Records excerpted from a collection

□ □ □ □ □ □ □

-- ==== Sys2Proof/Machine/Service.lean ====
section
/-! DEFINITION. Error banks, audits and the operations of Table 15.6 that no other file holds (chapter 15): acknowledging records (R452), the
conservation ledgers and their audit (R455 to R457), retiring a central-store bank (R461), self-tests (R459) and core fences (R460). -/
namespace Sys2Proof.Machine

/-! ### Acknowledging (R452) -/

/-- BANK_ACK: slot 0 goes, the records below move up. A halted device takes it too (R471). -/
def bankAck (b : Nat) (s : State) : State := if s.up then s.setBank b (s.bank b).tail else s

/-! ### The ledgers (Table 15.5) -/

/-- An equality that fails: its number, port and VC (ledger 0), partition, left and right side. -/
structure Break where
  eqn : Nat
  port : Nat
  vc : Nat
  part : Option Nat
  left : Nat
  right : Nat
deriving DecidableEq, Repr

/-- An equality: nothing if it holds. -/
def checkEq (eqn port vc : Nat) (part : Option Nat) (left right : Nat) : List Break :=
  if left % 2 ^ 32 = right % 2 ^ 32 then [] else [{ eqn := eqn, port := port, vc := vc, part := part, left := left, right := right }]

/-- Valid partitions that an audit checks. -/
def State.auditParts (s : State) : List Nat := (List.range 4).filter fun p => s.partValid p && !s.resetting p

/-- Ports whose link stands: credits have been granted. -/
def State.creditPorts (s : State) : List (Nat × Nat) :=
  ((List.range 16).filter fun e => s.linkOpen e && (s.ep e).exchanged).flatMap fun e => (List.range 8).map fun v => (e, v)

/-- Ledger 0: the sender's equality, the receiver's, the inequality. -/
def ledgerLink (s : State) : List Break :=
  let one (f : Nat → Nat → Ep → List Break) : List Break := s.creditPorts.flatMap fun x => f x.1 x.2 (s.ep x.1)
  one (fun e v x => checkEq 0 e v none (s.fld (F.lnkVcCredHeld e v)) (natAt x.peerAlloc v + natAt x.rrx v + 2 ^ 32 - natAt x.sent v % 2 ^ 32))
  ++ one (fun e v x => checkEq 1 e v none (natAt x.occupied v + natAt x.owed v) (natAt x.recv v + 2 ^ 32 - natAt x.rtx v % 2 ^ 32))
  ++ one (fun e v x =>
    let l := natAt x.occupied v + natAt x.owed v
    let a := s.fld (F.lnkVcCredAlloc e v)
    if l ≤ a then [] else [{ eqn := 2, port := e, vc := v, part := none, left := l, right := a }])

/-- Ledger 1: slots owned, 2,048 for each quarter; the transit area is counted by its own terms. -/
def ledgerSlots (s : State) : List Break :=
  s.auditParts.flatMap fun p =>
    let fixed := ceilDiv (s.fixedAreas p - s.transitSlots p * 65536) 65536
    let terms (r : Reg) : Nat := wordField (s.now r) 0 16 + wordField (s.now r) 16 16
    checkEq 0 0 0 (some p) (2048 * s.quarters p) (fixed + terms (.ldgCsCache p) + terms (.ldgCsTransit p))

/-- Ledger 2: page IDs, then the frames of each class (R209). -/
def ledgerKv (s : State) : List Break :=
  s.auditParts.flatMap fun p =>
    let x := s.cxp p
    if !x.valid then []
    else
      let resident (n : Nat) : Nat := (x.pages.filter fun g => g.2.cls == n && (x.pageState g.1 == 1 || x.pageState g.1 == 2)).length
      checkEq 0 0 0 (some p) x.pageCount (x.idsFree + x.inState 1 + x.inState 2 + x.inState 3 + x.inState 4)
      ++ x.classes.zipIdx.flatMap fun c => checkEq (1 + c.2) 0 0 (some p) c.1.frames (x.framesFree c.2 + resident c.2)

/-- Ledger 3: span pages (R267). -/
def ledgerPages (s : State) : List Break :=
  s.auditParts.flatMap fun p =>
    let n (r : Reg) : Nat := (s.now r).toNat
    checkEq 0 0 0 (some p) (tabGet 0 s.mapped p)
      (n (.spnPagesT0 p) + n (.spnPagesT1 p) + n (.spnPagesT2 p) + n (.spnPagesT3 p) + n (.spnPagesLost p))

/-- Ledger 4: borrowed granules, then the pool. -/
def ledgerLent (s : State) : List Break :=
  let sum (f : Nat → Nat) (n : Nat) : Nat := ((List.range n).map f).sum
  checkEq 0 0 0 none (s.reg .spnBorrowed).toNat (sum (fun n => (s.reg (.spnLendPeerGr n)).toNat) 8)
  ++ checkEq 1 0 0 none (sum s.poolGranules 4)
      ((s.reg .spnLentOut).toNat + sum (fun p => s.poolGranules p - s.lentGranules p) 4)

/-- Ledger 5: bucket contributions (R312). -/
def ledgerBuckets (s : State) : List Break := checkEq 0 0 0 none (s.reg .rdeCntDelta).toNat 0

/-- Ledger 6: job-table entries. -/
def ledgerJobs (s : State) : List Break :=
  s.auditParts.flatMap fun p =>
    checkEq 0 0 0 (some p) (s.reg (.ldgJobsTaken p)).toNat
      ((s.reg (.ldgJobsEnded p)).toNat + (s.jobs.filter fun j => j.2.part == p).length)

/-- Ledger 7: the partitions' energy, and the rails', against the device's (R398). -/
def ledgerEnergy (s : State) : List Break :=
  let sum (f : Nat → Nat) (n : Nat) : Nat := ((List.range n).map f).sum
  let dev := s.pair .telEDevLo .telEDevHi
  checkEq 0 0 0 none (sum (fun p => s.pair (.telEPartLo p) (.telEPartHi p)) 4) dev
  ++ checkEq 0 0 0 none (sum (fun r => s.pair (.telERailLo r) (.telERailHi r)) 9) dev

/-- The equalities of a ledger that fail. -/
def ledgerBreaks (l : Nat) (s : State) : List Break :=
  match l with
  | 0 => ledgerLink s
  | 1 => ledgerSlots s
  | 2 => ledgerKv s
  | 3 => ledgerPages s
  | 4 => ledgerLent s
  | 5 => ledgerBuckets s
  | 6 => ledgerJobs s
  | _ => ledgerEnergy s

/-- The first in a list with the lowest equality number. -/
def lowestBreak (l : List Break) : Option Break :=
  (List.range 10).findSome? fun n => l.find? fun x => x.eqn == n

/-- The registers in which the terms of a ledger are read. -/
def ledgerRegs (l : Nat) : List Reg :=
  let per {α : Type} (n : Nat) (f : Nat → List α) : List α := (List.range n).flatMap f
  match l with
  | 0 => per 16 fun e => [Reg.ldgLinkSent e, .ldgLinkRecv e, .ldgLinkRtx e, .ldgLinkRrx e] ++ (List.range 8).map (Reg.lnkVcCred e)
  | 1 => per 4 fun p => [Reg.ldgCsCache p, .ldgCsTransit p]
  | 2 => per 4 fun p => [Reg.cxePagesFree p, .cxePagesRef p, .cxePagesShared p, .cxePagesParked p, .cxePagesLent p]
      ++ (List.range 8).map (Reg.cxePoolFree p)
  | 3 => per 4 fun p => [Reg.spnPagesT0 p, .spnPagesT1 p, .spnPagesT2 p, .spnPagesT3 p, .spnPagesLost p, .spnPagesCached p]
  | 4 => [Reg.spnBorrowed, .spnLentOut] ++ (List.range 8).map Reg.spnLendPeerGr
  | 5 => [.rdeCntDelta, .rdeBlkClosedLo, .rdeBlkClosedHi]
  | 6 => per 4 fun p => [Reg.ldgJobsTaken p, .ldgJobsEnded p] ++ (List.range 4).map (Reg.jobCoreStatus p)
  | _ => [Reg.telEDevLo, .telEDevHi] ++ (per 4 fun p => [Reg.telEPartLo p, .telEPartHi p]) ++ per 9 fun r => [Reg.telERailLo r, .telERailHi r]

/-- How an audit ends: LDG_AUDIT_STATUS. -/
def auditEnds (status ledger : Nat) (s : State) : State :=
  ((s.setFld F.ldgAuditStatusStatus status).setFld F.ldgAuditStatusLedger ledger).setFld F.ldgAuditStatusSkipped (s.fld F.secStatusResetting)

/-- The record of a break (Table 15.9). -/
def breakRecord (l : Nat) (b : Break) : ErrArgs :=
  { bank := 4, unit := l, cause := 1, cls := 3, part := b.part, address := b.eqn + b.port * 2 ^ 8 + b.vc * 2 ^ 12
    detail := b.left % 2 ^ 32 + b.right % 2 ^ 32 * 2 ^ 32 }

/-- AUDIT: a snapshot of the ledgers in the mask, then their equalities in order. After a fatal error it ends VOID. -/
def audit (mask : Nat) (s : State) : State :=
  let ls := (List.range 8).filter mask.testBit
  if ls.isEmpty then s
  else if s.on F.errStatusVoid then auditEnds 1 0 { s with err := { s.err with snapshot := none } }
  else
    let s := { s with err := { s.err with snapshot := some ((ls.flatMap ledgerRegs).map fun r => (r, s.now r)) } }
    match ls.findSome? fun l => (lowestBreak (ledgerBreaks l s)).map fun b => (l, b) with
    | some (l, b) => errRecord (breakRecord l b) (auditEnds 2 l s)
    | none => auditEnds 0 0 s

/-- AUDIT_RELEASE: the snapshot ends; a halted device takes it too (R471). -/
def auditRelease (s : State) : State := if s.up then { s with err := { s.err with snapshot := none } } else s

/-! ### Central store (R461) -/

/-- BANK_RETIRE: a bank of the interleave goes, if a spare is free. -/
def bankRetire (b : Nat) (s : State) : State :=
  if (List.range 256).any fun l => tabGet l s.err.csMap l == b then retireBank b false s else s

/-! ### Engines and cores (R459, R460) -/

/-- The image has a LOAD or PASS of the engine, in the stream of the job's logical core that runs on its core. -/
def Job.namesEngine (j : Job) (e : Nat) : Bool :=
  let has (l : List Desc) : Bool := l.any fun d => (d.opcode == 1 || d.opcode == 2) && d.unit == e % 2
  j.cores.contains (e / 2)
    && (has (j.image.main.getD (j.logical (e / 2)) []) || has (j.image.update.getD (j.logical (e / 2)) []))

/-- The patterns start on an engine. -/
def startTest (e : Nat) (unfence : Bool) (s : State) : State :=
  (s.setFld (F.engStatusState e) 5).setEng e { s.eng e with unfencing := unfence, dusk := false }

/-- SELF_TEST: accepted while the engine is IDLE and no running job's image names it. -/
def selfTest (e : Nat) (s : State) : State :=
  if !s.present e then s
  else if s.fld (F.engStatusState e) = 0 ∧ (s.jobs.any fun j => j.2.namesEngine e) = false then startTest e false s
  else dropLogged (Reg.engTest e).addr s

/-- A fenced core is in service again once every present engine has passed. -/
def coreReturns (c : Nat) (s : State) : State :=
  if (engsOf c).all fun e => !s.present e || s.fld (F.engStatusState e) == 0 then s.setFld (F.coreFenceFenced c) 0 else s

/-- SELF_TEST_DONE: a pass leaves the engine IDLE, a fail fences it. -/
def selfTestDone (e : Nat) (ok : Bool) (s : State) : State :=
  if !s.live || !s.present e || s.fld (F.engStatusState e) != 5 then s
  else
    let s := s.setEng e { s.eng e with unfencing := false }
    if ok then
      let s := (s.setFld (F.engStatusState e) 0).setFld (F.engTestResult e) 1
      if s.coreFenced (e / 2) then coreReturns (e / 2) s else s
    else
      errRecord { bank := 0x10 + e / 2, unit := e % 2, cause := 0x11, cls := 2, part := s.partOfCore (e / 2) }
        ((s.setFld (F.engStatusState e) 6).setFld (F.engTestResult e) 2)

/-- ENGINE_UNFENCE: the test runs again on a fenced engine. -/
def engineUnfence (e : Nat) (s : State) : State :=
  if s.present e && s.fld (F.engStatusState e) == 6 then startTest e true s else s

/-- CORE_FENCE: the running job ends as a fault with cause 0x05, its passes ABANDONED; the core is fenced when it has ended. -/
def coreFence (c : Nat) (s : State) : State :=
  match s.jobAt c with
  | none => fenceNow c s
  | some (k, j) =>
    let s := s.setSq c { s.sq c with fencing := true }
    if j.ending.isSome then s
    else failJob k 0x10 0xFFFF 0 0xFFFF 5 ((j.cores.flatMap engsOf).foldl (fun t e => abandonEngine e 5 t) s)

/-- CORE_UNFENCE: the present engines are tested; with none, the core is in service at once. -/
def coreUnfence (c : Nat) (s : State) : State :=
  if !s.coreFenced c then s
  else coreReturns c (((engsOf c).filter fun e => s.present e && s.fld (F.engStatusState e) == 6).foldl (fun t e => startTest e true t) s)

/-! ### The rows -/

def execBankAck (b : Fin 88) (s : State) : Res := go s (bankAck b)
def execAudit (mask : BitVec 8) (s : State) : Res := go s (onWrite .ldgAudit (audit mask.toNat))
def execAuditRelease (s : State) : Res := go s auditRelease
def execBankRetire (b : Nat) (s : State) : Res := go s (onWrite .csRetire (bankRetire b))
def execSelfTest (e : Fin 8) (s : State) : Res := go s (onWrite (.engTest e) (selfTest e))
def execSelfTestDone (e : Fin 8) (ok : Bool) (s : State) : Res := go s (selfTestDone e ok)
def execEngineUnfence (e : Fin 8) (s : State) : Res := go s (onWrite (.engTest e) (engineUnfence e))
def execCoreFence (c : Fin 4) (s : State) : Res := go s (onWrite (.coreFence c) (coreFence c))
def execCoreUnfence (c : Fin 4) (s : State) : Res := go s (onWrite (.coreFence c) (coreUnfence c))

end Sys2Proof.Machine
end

□ □ □ □ □ □ □

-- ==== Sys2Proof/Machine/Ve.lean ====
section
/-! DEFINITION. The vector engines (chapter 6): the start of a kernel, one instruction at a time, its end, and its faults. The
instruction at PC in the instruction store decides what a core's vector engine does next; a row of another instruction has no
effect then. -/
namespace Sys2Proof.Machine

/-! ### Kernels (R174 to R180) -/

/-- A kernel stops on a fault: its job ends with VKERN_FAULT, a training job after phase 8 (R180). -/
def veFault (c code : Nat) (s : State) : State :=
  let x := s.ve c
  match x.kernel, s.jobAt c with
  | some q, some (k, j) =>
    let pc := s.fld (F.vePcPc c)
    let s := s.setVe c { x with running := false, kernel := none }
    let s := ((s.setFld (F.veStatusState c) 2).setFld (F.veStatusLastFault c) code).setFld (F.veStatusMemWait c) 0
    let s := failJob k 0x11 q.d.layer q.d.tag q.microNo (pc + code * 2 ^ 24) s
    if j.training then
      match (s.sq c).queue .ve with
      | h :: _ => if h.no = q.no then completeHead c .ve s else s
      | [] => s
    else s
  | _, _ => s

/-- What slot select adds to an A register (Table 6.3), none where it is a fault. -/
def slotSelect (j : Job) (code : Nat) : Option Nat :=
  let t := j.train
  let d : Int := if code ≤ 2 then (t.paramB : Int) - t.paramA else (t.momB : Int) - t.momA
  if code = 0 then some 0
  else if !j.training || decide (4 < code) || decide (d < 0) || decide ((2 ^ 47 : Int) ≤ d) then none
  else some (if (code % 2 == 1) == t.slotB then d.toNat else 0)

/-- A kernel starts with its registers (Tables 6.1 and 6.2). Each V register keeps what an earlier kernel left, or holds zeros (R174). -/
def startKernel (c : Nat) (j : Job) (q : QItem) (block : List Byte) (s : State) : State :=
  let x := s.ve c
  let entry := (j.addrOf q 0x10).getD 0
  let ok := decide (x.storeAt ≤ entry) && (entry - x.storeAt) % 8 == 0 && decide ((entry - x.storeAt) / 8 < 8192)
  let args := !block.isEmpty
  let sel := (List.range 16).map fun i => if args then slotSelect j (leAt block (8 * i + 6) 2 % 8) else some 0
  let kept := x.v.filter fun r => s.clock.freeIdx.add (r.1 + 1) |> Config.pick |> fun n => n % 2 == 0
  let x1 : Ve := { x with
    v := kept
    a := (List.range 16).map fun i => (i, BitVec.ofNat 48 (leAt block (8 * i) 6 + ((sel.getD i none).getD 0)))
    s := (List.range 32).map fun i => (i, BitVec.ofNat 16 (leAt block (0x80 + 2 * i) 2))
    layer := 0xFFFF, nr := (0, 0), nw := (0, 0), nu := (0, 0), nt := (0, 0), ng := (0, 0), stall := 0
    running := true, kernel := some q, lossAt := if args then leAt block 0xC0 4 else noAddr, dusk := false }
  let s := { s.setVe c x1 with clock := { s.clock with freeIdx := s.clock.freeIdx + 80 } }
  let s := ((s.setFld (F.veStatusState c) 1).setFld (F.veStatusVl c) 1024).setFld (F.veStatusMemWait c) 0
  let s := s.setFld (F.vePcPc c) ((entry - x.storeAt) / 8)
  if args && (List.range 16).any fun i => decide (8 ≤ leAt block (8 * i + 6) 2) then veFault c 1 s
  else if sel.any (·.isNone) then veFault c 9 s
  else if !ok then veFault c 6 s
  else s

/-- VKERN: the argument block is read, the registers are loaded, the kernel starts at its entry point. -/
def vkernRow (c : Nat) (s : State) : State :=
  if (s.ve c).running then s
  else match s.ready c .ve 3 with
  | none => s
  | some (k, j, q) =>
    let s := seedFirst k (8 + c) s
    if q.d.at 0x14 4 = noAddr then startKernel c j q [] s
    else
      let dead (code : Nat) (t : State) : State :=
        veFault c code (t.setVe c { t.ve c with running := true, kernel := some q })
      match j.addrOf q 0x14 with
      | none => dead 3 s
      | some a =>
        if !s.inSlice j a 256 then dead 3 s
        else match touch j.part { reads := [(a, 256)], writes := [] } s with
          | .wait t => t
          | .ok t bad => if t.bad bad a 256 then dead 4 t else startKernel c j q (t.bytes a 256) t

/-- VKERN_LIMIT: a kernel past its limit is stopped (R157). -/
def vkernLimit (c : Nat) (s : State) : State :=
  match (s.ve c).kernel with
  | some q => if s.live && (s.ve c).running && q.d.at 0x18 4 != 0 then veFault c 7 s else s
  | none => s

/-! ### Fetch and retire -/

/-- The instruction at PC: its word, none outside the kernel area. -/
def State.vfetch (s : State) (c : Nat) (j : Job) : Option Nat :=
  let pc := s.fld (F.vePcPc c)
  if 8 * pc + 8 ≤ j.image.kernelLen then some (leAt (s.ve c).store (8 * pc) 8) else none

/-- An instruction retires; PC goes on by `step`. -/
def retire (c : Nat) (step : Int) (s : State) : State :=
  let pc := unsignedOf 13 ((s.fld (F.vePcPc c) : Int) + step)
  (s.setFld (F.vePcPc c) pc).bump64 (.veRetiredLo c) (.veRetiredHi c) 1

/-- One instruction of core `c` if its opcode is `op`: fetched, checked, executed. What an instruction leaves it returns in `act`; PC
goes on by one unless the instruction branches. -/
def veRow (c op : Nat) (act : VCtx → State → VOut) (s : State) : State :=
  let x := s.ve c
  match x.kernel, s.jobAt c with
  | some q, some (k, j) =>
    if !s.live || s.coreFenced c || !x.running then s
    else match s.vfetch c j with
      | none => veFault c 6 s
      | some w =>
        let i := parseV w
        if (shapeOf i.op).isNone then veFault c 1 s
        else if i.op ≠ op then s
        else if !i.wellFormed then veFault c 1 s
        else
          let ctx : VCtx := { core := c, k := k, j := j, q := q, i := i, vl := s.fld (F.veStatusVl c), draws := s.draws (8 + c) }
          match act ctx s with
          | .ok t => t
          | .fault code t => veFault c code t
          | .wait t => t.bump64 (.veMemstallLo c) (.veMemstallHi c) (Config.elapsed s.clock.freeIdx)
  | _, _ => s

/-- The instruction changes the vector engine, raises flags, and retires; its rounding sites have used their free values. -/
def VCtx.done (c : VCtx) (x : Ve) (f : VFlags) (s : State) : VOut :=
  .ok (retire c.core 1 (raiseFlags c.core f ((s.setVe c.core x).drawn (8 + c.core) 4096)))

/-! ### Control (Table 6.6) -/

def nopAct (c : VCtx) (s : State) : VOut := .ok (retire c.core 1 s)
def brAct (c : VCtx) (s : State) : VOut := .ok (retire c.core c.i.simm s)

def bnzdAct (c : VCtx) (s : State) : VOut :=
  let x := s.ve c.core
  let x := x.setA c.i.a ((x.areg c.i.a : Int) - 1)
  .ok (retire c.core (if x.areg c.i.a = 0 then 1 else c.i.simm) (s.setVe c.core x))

□ □ □ □ □ □ □

> [TASK ITEM]: Give only the number of lines in the records that contain the string "IDLE".

> [TASK ANSWER]: 2